**Activity**
Pull every line with "they" from the data.

**Given records**
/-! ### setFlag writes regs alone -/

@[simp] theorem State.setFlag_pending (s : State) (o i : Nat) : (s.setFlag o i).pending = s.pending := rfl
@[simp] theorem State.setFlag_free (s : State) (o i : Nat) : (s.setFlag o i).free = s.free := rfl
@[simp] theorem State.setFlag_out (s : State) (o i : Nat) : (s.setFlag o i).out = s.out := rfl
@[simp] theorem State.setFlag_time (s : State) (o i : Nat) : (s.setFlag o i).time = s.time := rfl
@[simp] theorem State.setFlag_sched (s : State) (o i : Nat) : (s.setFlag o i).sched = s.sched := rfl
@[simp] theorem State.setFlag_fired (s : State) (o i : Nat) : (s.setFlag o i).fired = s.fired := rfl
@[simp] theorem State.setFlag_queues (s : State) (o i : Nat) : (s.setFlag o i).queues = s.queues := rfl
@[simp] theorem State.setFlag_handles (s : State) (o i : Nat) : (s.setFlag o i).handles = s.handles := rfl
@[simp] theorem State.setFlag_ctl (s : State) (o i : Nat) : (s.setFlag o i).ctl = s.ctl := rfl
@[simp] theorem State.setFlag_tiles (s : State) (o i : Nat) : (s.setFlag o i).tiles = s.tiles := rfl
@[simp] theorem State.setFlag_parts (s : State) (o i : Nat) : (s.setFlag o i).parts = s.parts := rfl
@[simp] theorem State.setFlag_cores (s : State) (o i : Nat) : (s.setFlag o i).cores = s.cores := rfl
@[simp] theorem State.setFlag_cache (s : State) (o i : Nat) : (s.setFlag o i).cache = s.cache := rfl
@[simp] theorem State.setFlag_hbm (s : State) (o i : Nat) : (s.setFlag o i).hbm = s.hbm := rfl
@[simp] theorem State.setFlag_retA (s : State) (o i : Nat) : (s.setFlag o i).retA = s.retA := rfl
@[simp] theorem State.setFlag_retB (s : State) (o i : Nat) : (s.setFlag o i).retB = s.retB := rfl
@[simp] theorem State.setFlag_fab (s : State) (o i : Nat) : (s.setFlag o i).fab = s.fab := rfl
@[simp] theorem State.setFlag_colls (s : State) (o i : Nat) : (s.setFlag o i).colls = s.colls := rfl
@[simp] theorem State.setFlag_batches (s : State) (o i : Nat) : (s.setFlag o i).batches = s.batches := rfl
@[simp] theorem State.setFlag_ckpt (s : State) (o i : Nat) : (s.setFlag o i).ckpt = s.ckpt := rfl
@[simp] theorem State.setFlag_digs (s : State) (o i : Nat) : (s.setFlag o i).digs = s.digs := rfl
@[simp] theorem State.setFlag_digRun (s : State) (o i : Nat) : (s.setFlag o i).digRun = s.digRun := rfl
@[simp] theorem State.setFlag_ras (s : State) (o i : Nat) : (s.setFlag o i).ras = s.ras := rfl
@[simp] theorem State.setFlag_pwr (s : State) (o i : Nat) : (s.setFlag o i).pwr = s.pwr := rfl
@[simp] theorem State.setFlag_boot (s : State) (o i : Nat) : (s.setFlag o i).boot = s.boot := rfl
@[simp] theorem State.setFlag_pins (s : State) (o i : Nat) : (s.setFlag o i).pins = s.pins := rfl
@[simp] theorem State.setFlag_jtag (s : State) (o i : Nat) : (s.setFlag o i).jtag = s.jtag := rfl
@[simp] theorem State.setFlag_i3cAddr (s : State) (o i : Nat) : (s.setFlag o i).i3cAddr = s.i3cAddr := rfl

---

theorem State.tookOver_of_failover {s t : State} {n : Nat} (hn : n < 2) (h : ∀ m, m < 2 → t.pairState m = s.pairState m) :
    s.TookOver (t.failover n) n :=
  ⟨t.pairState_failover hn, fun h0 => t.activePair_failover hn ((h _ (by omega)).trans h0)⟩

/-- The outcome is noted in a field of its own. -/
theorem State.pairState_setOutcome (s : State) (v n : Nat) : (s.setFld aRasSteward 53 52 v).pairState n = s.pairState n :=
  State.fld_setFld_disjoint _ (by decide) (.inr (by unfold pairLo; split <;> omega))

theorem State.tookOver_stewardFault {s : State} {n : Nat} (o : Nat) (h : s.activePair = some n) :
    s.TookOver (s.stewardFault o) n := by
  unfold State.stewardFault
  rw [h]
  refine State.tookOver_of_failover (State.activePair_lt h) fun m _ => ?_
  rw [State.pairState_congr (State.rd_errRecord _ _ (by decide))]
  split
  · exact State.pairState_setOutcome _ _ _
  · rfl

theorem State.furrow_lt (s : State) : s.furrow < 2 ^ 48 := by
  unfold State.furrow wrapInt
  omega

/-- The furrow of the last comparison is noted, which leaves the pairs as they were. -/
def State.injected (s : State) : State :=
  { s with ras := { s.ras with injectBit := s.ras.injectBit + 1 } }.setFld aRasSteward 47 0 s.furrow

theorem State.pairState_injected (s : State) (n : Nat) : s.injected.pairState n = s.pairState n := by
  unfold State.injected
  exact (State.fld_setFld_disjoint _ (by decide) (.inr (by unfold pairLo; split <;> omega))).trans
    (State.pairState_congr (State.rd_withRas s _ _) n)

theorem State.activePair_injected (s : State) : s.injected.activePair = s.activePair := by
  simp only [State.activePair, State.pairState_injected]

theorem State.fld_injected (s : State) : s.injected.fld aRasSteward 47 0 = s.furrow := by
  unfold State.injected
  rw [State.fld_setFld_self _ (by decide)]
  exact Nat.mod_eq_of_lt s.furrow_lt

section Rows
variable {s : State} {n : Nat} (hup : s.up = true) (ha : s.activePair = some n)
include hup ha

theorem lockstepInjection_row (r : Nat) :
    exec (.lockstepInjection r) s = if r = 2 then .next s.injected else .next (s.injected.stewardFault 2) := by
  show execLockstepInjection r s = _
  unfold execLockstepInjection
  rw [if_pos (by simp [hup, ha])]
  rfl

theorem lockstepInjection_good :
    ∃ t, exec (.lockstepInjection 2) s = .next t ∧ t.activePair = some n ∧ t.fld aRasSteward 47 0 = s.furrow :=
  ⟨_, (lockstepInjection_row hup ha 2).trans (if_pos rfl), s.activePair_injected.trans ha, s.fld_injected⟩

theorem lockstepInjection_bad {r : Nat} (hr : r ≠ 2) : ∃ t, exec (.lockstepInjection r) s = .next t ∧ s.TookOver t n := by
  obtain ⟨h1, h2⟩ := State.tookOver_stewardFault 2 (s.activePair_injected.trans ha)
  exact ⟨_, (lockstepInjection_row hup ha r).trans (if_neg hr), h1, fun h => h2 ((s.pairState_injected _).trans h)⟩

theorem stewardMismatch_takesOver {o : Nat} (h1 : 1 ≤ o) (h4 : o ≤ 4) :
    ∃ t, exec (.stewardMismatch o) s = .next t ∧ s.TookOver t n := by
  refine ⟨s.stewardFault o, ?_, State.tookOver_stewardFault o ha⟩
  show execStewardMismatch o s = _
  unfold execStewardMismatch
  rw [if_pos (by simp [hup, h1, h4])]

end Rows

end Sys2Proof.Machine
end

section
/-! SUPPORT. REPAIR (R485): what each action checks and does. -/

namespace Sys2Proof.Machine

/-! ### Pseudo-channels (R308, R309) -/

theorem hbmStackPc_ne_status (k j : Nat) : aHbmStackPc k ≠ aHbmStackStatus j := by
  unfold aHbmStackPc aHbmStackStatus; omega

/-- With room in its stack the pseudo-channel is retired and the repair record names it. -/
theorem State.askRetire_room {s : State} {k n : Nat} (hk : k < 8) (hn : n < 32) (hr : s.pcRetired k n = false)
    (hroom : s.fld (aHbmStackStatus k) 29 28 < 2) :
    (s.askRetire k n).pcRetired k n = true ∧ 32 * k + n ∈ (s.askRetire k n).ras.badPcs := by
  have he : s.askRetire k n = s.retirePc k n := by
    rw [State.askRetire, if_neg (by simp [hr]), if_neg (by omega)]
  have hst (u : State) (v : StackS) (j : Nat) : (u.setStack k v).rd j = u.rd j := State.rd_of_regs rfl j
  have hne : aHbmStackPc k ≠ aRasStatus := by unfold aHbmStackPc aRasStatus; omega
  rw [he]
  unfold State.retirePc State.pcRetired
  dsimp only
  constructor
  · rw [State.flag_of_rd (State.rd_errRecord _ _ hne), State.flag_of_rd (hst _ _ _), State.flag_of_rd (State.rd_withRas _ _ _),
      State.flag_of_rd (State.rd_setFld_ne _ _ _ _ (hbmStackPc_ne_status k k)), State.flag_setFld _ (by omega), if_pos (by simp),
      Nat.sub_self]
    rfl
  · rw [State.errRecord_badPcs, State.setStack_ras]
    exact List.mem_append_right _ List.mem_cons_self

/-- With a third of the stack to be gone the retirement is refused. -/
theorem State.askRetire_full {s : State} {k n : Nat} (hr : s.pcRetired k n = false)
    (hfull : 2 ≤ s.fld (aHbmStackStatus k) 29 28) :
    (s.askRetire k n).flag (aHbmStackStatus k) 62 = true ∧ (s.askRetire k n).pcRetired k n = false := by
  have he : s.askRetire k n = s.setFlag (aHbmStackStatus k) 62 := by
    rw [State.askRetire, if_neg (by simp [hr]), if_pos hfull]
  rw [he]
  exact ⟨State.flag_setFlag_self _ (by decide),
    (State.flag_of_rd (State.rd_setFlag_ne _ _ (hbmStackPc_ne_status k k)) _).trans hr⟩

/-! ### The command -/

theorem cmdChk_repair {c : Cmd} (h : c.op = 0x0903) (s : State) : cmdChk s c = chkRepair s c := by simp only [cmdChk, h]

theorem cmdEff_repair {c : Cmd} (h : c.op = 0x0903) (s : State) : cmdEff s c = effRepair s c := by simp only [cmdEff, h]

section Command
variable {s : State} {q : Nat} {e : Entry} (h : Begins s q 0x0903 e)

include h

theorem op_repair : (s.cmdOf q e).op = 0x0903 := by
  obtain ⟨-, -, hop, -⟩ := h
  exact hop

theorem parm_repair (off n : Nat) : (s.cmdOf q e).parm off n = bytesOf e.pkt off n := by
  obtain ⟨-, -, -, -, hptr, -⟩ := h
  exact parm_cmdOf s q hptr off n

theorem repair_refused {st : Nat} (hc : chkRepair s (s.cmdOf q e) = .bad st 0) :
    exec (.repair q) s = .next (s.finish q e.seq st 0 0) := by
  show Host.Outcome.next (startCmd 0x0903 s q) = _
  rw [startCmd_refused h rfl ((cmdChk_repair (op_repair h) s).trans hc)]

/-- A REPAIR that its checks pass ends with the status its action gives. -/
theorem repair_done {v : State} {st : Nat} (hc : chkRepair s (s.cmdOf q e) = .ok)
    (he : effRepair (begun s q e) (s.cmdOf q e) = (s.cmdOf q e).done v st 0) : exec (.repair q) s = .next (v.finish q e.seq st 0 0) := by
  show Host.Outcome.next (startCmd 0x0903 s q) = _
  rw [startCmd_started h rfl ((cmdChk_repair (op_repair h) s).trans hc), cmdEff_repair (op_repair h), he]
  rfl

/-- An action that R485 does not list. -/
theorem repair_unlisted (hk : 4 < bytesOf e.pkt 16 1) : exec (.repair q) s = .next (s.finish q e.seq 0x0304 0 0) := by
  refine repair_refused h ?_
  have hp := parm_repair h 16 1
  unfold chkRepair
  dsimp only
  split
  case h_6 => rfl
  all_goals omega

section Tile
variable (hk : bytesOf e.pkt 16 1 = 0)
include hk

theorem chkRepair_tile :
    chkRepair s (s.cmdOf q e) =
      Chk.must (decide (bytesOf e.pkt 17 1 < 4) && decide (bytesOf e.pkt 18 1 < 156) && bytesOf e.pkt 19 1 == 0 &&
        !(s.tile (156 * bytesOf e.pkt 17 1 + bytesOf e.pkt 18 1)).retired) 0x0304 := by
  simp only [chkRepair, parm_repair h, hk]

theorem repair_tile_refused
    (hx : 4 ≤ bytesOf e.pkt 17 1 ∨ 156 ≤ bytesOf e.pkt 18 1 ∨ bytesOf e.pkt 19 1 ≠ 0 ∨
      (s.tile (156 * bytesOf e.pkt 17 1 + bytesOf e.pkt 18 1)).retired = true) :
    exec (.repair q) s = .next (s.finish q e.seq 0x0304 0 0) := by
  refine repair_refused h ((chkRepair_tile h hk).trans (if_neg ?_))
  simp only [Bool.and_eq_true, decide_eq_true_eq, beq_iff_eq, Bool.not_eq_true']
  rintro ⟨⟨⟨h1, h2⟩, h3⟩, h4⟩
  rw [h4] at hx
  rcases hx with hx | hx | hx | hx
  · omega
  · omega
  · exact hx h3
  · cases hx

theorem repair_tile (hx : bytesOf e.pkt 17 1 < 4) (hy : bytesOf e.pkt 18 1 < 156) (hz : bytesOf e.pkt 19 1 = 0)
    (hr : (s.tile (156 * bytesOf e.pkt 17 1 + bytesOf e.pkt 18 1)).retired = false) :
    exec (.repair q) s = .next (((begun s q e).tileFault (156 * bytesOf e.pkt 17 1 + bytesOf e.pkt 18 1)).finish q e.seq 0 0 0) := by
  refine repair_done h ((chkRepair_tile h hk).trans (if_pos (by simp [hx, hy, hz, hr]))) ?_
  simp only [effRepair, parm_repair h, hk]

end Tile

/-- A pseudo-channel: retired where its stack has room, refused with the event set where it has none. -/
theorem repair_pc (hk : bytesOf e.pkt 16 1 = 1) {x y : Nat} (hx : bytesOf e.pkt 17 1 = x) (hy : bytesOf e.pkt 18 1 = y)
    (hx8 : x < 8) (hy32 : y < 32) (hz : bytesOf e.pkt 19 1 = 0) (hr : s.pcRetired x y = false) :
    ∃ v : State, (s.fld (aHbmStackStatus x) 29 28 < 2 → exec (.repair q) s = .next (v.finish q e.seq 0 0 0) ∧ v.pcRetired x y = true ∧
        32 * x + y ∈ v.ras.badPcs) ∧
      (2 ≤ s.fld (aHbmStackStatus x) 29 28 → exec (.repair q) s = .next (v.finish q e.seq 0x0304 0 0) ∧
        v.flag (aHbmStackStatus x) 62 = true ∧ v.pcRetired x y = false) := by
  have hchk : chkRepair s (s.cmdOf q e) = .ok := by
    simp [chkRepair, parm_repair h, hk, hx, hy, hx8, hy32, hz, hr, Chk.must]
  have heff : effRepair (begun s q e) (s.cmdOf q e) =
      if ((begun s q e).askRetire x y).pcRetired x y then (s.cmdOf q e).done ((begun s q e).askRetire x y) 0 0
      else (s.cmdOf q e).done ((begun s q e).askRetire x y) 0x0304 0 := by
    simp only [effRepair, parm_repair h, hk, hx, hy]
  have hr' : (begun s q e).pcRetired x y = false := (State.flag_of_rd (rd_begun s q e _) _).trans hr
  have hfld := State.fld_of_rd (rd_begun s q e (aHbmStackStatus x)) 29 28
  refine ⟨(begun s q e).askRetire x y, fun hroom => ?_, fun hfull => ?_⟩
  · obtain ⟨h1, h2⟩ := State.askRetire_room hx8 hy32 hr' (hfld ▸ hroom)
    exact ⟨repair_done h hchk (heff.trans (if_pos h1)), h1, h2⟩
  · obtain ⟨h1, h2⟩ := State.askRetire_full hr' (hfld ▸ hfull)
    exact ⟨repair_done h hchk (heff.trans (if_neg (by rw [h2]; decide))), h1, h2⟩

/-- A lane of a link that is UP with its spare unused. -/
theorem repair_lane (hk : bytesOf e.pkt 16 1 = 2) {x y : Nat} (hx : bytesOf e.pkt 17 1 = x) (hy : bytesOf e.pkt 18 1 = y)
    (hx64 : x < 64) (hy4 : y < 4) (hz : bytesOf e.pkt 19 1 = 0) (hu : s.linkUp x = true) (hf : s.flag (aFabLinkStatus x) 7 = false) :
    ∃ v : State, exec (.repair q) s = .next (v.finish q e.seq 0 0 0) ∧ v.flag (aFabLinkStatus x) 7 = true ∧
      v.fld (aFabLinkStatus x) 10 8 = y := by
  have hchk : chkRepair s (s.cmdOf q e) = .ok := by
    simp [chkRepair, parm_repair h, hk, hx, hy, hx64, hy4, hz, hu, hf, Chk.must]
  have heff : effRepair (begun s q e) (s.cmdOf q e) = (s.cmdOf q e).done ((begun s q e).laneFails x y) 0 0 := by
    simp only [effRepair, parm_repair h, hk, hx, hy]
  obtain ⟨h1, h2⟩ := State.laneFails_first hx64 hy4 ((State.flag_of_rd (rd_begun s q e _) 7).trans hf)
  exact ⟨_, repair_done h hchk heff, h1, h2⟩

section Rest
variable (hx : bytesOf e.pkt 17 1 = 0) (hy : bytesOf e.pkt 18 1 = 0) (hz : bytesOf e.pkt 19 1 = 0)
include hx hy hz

--

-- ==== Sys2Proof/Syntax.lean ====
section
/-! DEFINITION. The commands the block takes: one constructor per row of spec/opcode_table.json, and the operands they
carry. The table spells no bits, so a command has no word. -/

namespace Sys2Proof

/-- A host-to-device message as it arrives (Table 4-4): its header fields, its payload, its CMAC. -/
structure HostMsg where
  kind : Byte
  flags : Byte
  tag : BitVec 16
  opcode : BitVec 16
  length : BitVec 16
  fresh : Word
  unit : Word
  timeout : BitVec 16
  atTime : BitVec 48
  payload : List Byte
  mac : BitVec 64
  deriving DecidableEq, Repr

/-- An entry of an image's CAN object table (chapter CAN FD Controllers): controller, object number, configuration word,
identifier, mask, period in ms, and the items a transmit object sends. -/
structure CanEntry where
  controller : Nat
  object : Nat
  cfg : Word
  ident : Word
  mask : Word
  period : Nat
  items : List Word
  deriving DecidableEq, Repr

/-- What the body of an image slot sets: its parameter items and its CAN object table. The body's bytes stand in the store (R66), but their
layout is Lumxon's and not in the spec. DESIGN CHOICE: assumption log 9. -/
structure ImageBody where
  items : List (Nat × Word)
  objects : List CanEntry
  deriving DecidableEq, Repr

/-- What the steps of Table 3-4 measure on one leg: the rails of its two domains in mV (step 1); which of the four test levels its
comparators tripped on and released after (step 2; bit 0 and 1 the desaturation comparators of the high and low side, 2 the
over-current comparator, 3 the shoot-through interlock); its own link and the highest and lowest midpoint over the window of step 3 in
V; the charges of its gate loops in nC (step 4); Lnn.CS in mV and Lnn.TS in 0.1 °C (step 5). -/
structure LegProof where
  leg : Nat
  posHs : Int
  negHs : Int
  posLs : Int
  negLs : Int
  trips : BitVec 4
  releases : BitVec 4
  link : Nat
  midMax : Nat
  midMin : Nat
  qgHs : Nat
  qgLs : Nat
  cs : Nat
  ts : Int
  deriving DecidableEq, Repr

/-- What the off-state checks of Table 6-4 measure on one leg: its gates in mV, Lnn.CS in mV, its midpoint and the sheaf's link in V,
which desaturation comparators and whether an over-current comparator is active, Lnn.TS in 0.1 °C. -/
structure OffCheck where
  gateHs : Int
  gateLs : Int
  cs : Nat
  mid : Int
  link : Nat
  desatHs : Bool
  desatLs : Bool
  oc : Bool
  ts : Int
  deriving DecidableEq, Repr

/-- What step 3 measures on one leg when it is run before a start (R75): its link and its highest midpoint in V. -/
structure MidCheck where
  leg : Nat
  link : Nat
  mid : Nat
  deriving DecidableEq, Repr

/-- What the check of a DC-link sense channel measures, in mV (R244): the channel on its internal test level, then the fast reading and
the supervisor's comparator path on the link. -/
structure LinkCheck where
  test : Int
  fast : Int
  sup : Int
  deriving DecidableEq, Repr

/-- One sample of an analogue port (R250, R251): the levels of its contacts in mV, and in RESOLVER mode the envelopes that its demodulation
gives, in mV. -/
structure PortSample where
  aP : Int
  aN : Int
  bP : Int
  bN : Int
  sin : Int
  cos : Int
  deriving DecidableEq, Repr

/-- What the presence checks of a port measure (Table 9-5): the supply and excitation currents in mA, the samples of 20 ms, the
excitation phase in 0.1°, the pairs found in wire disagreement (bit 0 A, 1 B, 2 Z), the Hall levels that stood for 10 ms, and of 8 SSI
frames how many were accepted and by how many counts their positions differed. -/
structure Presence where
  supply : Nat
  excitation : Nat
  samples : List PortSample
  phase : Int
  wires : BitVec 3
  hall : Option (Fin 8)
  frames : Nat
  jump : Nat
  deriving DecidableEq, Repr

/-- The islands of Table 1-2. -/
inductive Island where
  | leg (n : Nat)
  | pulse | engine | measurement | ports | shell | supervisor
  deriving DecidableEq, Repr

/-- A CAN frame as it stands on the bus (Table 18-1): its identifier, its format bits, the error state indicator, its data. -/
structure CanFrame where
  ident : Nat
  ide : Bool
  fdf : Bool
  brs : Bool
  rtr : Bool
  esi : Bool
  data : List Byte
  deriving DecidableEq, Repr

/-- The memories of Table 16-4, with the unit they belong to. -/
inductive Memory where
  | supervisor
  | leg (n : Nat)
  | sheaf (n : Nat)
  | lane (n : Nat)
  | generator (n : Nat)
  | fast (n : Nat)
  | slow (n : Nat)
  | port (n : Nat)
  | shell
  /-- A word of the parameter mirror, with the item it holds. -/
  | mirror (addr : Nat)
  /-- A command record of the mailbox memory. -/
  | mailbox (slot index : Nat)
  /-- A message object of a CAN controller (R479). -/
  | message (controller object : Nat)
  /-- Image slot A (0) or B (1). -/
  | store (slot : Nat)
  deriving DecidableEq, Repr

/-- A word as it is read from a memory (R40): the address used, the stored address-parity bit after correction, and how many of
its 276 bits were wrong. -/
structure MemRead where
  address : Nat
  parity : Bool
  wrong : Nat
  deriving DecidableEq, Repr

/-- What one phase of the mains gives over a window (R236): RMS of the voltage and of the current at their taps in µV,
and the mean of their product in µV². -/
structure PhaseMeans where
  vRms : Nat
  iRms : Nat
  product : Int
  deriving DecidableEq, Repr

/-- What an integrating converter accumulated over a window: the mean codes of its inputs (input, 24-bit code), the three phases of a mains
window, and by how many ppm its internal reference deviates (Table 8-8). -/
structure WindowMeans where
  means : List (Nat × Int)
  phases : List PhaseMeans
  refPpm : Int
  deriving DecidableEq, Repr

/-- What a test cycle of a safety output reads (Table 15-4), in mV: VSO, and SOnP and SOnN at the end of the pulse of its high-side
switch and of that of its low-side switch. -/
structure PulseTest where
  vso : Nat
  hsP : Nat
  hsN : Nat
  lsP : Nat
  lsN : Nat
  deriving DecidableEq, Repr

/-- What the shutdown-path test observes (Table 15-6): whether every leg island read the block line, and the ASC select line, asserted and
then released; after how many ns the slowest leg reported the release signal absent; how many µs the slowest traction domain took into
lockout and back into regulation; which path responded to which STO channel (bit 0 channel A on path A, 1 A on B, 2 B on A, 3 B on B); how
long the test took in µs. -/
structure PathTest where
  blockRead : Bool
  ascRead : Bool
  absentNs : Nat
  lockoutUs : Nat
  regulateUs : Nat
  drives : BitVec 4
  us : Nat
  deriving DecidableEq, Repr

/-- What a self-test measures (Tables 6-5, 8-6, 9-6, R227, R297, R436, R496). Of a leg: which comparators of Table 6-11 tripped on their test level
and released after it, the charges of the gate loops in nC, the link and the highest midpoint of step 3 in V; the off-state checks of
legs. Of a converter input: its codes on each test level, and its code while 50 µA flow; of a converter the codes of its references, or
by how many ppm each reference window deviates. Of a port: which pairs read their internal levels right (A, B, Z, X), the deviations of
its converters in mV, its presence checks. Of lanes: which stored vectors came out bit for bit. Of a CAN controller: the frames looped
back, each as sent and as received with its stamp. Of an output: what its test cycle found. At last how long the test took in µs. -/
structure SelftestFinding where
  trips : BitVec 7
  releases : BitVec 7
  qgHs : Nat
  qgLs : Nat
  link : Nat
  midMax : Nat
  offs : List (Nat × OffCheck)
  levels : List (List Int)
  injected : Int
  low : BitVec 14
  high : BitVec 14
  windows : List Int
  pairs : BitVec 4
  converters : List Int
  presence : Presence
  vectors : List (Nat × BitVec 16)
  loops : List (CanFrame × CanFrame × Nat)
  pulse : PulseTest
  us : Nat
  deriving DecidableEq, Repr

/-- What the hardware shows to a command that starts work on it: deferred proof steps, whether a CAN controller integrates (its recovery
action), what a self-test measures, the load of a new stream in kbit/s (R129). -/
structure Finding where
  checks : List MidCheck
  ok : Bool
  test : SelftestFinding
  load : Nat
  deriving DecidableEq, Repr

**Answer for this exercise**
/-- The furrow of the last comparison is noted, which leaves the pairs as they were. -/
/-! DEFINITION. The commands the block takes: one constructor per row of spec/opcode_table.json, and the operands they
/-- The memories of Table 16-4, with the unit they belong to. -/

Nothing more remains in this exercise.